The public lapped it up when they saw Jade strip on national TV, they jeered at the banners screaming ‘kill the pig’ when she was evicted from the Big Brother house, they fell about laughing at her continual malapropisms – when she thought Rio de Janeiro was a footballer and Portugal was in Spain. Oh, how they laughed.
And yet, when this same young woman showed extraordinarily bravery in the face of adversity, when she found the words to articulate how she felt about leaving behind her sons with such heartbreaking clarity, many of the same people that had created the media phenomenon that was Jade Goody preferred to look away.
It is one thing to laugh at a naked working class girl on a reality show, but quite another to watch her death played out on camera, and at that point, far too many people just wished Jade would go away and die quietly, cleanly, somewhere where they didn’t have to see it.
But, let’s get one thing straight here. Jade Goody was girl from Bermondsey who suffered a life of poverty, dysfunction and neglect. Big Brother changed all that. It gave her a route out of what would surely have been a far more miserable existence.
She got drunk and made herself look silly on live TV, but she did nothing that I haven’t seen countless undergraduates do a thousand times in halls of residence up and down the country. The only difference being that all Jade’s antics were on camera. Does that make it worse? Is it okay to get drunk and have casual sex as long as no one sees you do it?
She was a 21-year-old kid that was, probably for the first time ever, letting her hair down and acting her age. People like Jade Goody don’t get three years at uni to get drunk and sleep with strangers, they don’t get gap years to make fools of themselves in before finally getting a ‘proper job’, people like Jade Goody don’t get proper jobs. They have to make do with three months in the Big Brother house, if they’re lucky, before being plunged back into the endless cycle of poverty that they came from.
But for Jade, Big Brother was a way out, it catapulted her to a different life; a better life than the drug-infested hell that she had come from, it gave her choices and chances and opportunities that this simple girl from Bermondsey would never have otherwise have known. Who cares that the only thing Jade had to trade on was herself. Who cares that she didn’t have any ‘talent’. Why does it matter? And who are we to begrudge her the small bit of security and happiness that she did manage to make for herself?

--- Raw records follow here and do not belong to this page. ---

-- ==== Sys2Proof/Machine/Remote.lean ====
section
/-!
DEFINITION. Peers: the slot table in force (R270 to R273), sending a request to a peer (R274, R281) and what becomes of one
that fails (R281 to R283).
-/

namespace Sys2Proof.Machine

def Fabric.enabled (f : Fabric) : Bool := f.ctrl.getLsbD 8
def Fabric.nslot (f : Fabric) : Nat := (f.ctrl.extractLsb' 0 7).toNat
def Fabric.table (f : Fabric) : List (Word × Word) := f.slots.toList.take f.nslot

def slotLen (e : Word × Word) : Nat := (e.1.extractLsb' 32 32).toNat
def slotGuard (e : Word × Word) : Nat := (e.1.extractLsb' 0 32).toNat
/-- The device that port die p reaches in an entry, if its destination is valid (R270). -/
def slotDest (e : Word × Word) (p : Nat) : Option Nat :=
  let d := e.2.toNat / 2 ^ (16 * p) % 65536
  if 32768 ≤ d then some (d - 32768) else none

/-- P of R271. -/
def Fabric.period (f : Fabric) : Nat := (f.table.map slotLen).sum

/-- The entry that offset o falls in: its number and the offset inside it (R271). -/
def slotAt : List (Word × Word) → Nat → Nat → Option (Nat × Nat)
  | [], _, _ => none
  | e :: rest, n, o => if o < slotLen e then some (n, o) else slotAt rest (n + 1) (o - slotLen e)

/-- A rotation of the table in force has begun (R273). -/
def Fabric.running (f : Fabric) (time : Nat) : Bool := f.enabled && f.rotbase.toNat ≤ time

/-- The current slot and the ns since its start (R271). -/
def Fabric.current (f : Fabric) (time : Nat) : Option (Nat × Nat) :=
  if f.running time && 0 < f.period then slotAt f.table 0 ((time - f.rotbase.toNat) % f.period) else none

/-- Port die p has a live wavelength (R306). -/
def Fabric.portLive (f : Fabric) (p : Nat) : Bool := if h : p < 4 then f.waves[p] ≠ 0 else false

/-- Port die p serves the queue of a device now: its slot names it and the window is open (R272). -/
def Fabric.open? (f : Fabric) (time p dev : Nat) : Bool :=
  match f.current time with
  | none => false
  | some (n, o) =>
    match f.table[n]? with
    | none => false
    | some e => slotDest e p = some dev && o < slotLen e - slotGuard e && f.portLive p

/-- A destination is reachable (R271, R306). -/
def Fabric.reaches (f : Fabric) (dev : Nat) : Bool :=
  f.table.any fun e => [0, 1, 2, 3].any fun p => slotDest e p = some dev && f.portLive p

/-- TLIM (R281). -/
def Fabric.tlim (f : Fabric) : Nat := if f.enabled then 2 * f.period + 1000000 else 1000000

/-- Device and window offset of a peer address (R42, R274). -/
def peerDev (ea : Nat) : Nat := ea / 2 ^ 40 % 2 ^ 15
def peerOff (ea : Nat) : Nat := ea % 2 ^ 40

/-- A peer address that names this package traps ACCESS (R274). -/
def State.ownDevice (s : State) (ea : Nat) : Bool := isPeer ea && peerDev ea = s.fab.devno.toNat

/-- TVAL of REMOTEFAIL (R281). -/
def remoteTval (code dev : Nat) : Word := BitVec.ofNat 64 (code % 256 + dev % 2 ^ 15 * 2 ^ 40)

/-- TVAL of CHAINFLT (R209). -/
def chainTval (step why addr : Nat) : Word := BitVec.ofNat 64 (step % 8 * 2 ^ 61 + why % 32 * 2 ^ 56 + addr % 2 ^ 56)

/-- A chain fails: gd takes 0 and is poisoned (R209). -/
def State.chainFail (s : State) (sl : SlotId) (req : Nat) (rd : Reg) (step why addr : Nat) : State :=
  s.modSlot sl fun x => (((x.dropReq req).writeG rd 0).poisonG rd cCHAINFLT (chainTval step why addr)).wake

/-- The register a request would fill becomes full again with the value it had: its region rolls back (R283). -/
def Slot.release (x : Slot) : ReqKind → Slot
  | .ldn rd .. | .eng rd _ | .ship _ rd true _ _ _ _ | .chain rd .. => x.setTagG rd .full
  | _ => x

def Core.release (c : Core) : ReqKind → Core
  | .vld v .. | .vldf v .. => c.setTagV v .full
  | _ => c

/-- The open region of the slot notes a failure: the first one, with its TIME (R283). -/
def Slot.noteFailure (x : Slot) (code : BitVec 16) (time : Nat) : Slot :=
  { x with region := x.region.map fun g => { g with failed := g.failed <|> some (code, time) } }

/-- The answers of this package's target to a chain's step beside the codes of R281: 12 uncorrectable data, 15 a page that is not mapped
there (log 26). -/
def chainWhy (code : Nat) : Nat := if code = 15 then 1 else if code = 6 then 2 else if code = 12 then 7 else 6

/-- An element of a request of a slot fails with a code of R281. A failure of an open region is noted for its rollback and poisons nothing
(R283), nor does one of a region that ended by its limit; outside, each kind reports it as its own rule lays down. A vector access goes on with its other elements (R108, R109). -/
def State.remoteFail (s : State) (sl : SlotId) (req elem code dev : Nat) : State :=
  match (s.slot sl).req req with
  | none => s
  | some r =>
    let tval := remoteTval code dev
    let inside := (r.region && (s.slot sl).region.isSome) || r.quiet
    let s := if inside && !r.quiet && !(match r.kind with | .chain .. => chainWhy code ≠ 6 | _ => false) then
        s.modSlot sl fun x => x.noteFailure (BitVec.ofNat 16 code) s.time else s
    match r.kind with
    | .vld .. => if inside then s.vldEnds sl req [elem] [] [] else s.laneFails sl req elem cREMOTEFAIL tval
    | .vldf .. => if inside then s.vldfEnds sl req elem none none else s.laneFails sl req elem cREMOTEFAIL tval
    | .vst .. =>
      let t := s.vstEnds sl req [elem]
      if inside then t else t.slotFault sl 2 cREMOTEFAIL tval 0
    | .chain rd p step _ steps _ =>
      if inside && chainWhy code = 6 then s.modSlot sl fun x => ((x.release r.kind).dropReq req).wake
      else s.chainFail sl req rd step (chainWhy code) (stepAddr p (steps.headD (0, 0)).1)
    | kind =>
      if inside then
        s.modSlot sl fun x =>
          { (x.release kind).dropReq req with wait := if x.wait = .sent req then .ready else x.wake.wait }
      else
        let t := s.modSlot sl fun x => x.dropReq req
        match kind with
        | .ldn rd .. => t.modSlot sl fun x => (x.poisonG rd cREMOTEFAIL tval).wake
        | .ship _ rd true _ _ _ _ => t.modSlot sl fun x => (x.poisonG rd cREMOTEFAIL tval).wake
        | .load .. | .amo .. | .store .. | .image .. => (t.modSlot sl fun x => { x with wait := .ready }).takeTrap sl cREMOTEFAIL tval
        | .st .. => t.slotFault sl 2 cREMOTEFAIL tval 0
        | _ => t.slotFault sl 8 cREMOTEFAIL tval 0

/-- A new request of a slot, by number: issued now, under its CTXID, in the region that is open (R247, R281, R282). -/
def State.newReqOf (s : State) (sl : SlotId) (kind : ReqKind) (counted peer : Bool) : Req :=
  ⟨s.nextReq, kind, counted, peer, peer && (s.slot sl).region.isSome, false, s.time, s.ctxidOf sl, false⟩

/-- Adds a request to the slot that issues. -/
def State.addReq (s : State) (kind : ReqKind) (counted peer : Bool) : State :=
  { s.modMe fun x => x.addReq (s.newReqOf s.cur kind counted peer) with nextReq := s.nextReq + 1 }

/-- Puts the frames of request `req` of a slot, by element, into the send queues of their devices; an element fails at once with code 5
where its device is not reachable (R272, R274). -/
def State.sendFrames (s : State) (sl : SlotId) (req : Nat) : List (Nat × Nat × PeerOp) → State
  | [] => s
  | (elem, dev, op) :: rest =>
    (if s.fab.reaches dev then s.sendFrame dev sl req elem (.access op) else s.remoteFail sl req elem 5 dev).sendFrames sl req rest

/-- A blocking request to a peer: the slot waits for the answer (R74, R274). -/
def State.askPeer (s : State) (kind : ReqKind) (dev : Nat) (op : PeerOp) : State :=
  let n := s.nextReq
  let s := (s.addReq kind true true).modMe fun x => { x with wait := .sent n }
  s.sendFrames s.cur n [(0, dev, op)]

/-- A request to a peer that lets the slot go on, with the slot changed by f at issue. -/
def State.tellPeer (s : State) (kind : ReqKind) (dev : Nat) (op : PeerOp) (f : Slot → Slot) : State :=
  let n := s.nextReq
  let s := (s.addReq kind true true).modMe fun x => (f x).next
  s.sendFrames s.cur n [(0, dev, op)]

/-! ## Returning from an upcall -/

/-- The n-th doubleword of a record. -/
def dword (bs : List Byte) (n : Nat) : Nat := leNat ((bs.drop (8 * n)).take 8)

/-- Replay entry n of a fibre record (R86). -/
def replayAt (bs : List Byte) (n : Nat) : Nat × Nat × Nat := (dword bs (48 + 3 * n), dword bs (49 + 3 * n), dword bs (50 + 3 * n))

/-- The third doubleword of a replay entry: kind 1 or 2, no reserved bit, a size its kind allows (R86, R88). -/
def replayOk (d : Nat) : Bool :=
  let sz := d / 2 ^ 12 % 8
  d < 2 ^ 21 && d / 2 ^ 8 % 16 = 0 && !bit d 15 &&
    ((d % 256 = 1 && sz < 7) || (d % 256 = 2 && sz < 4 && d / 2 ^ 16 = 0))

/-- Replay entry n is a load into register r. -/
def replayLoads (bs : List Byte) (r n : Nat) : Bool :=
  let d := (replayAt bs n).2.2
  d % 256 = 1 && d / 2 ^ 16 % 32 = r

/-- The tag code and the poison cause of register r in a record (R86). -/
def recTag (bs : List Byte) (r : Nat) : Nat := dword bs 5 / 4 ^ r % 4
def recCause (bs : List Byte) (r : Nat) : Nat := leNat ((bs.drop (0x140 + r)).take 1)

/-- What UPRET checks of a record before it changes anything (R88). -/
def recordOk (bs : List Byte) : Bool :=
  let n := dword bs 44
  n ≤ 64 && dword bs 3 < 2 ^ 10 && dword bs 3 % 8 ≤ 4 &&
    (List.range n).all (fun i => replayOk (replayAt bs i).2.2) &&
    (List.range 32).all fun r => r = 0 ||
      (recTag bs r ≠ 3 && ((recTag bs r = 1) == (List.range n).any (replayLoads bs r)) &&
        (recTag bs r ≠ 2 || (1 ≤ recCause bs r && recCause bs r ≤ 14)))

/-- The tag of register r that a record holds. -/
def recTagOf (bs : List Byte) (r : Nat) : Tag :=
  if r = 0 || recTag bs r = 0 then .full
  else if recTag bs r = 1 then .empty
  else .poisoned (BitVec.ofNat 8 (recCause bs r)) (BitVec.ofNat 64 (dword bs (8 + r)))

/-- Loads g1 to g31 with tags, FSTAT and VI from a record (R88 steps 4 and 5). -/
def Slot.loadRecord (x : Slot) (bs : List Byte) : Slot :=
  { x with g := Vector.ofFn fun i => if i.val = 0 then x.g[i] else BitVec.ofNat 64 (dword bs (8 + i.val)),
           gt := Vector.ofFn fun i => recTagOf bs i.val, fstat := BitVec.ofNat 10 (dword bs 3), vi := BitVec.ofNat 8 (dword bs 4) }

/-- A replay entry as a request: reissued to its peer where its pointer names one (R88 step 6). DESIGN CHOICE: R88 lists no check of its
pointer, so that a misaligned one is performed as it stands, FMT and BLK are not looked at, and one that names a scratchpad the context
does not hold, or this package as a peer, parks with ACCESS (log 72). -/
def State.replayReq (s : State) (num : Nat) (e : Nat × Nat × Nat) : Req :=
  let ea : Word := BitVec.ofNat 64 (e.1 % 2 ^ 56)
  let z := BitVec.ofNat 3 (e.2.2 / 2 ^ 12)
  let kind : ReqKind := if e.2.2 % 256 = 1 then .ldn (BitVec.ofNat 5 (e.2.2 / 2 ^ 16)) z (BitVec.ofNat 64 e.1) ea
    else .st z (BitVec.ofNat 64 e.1) ea (BitVec.ofNat 64 e.2.1)
  { s.newReqOf s.cur kind (!ownPad s.cur.core ea.toNat (szBytes z)) (isPeer ea.toNat && !s.ownDevice ea.toNat) with num := num }

/-- What a reissued request asks of its peer. -/
def Req.replayFrames (r : Req) : List (Nat × Nat × PeerOp) :=
  match r.peer, r.kind with
  | true, .ldn _ z _ ea => [(0, peerDev ea.toNat, .read (peerOff ea.toNat) (szBytes z))]
  | true, .st z _ ea data => [(0, peerDev ea.toNat, .write (peerOff ea.toNat) (toBytes (szBytes z) data.toNat))]
  | _, _ => []

/-- UPRET (R88): waits for producers and for the slot's own stores to the record (R78), reads and checks the record, waits for room, then restores, reissues and goes on at TPC.
DESIGN CHOICE: TVAL of a translation fault while the record is read is the address in UPSAVE, whichever page of the record faults, for
R88 names none (log 31). -/
def State.upReturn (s : State) : Out :=
  let x := s.me
  if !x.settled then s.stall
  else
    match s.recordLoc s.cur permR with
    | .error c => if c = cFMTFAULT then s.trap c x.upsave else s.trapAt c (addr56 x.upsave)
    | .ok l =>
      if x.waitsFor (addr56 x.upsave) 1920 || x.parkedOver (addr56 x.upsave) 1920 then s.stall
      else if s.isPoisoned l.keys then s.trap cUNCORR (s.badLine (addr56 x.upsave) l.keys)
      else
        let bs := s.seen s.cur.core l.keys
        let n := dword bs 44
        if !recordOk bs then s.illegal 0x9C000006
        else if s.myCore.limit.toNat < s.myCore.outst + n && !(s.myCore.limit.toNat < n && s.myCore.outst = 0) then s.stall
        else
          let reqs := (List.range n).map fun i => s.replayReq (s.nextReq + i) (replayAt bs i)
          let s := { s with nextReq := s.nextReq + n }
          let t := s.modMe fun x =>
            { x.loadRecord bs with reqs := x.reqs ++ reqs, upvec := x.upvec ||| 1, pc := x.tpc, wait := .ready }
          .next (reqs.foldl (fun t r => t.sendFrames s.cur r.num r.replayFrames) t)

end Sys2Proof.Machine
end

For a paltry seven years before her death Jade managed to realise her dreams; she bought her own house, she took her children on nice holidays, she had a white wedding, and she paid for the best education money could buy for her sons. Are these really the values of someone that is morally corrupt? Tawdry? Lacking in insight? Or are they the very same values that the same disapproving middle classes aspire to for themselves, and for their own children.
What these Katie and Jade haters need to realise is that not everyone has the chance of a university education in this life. Not everyone has functioning families and mummies and daddies that will bail them out, or bank-roll them into posh jobs in air-conditioned offices. Not everyone can afford not to join the real world until they are in their mid-twenties.
Some kids, like these two battlers from working class England, just have to do what they can, with the very limited opportunities on offer, in order to make a better life for themselves and their children. And until any of these moralisers have lived in a council flat in Bermondsey or Brighton, have toiled for 12 hours a day for minimum wage, have been molested, beaten or had to wrestle the needle from their parent’s hands, they would do well to return to the leafy sanctuary of their privileged lives, pour themselves another latte and keep quiet.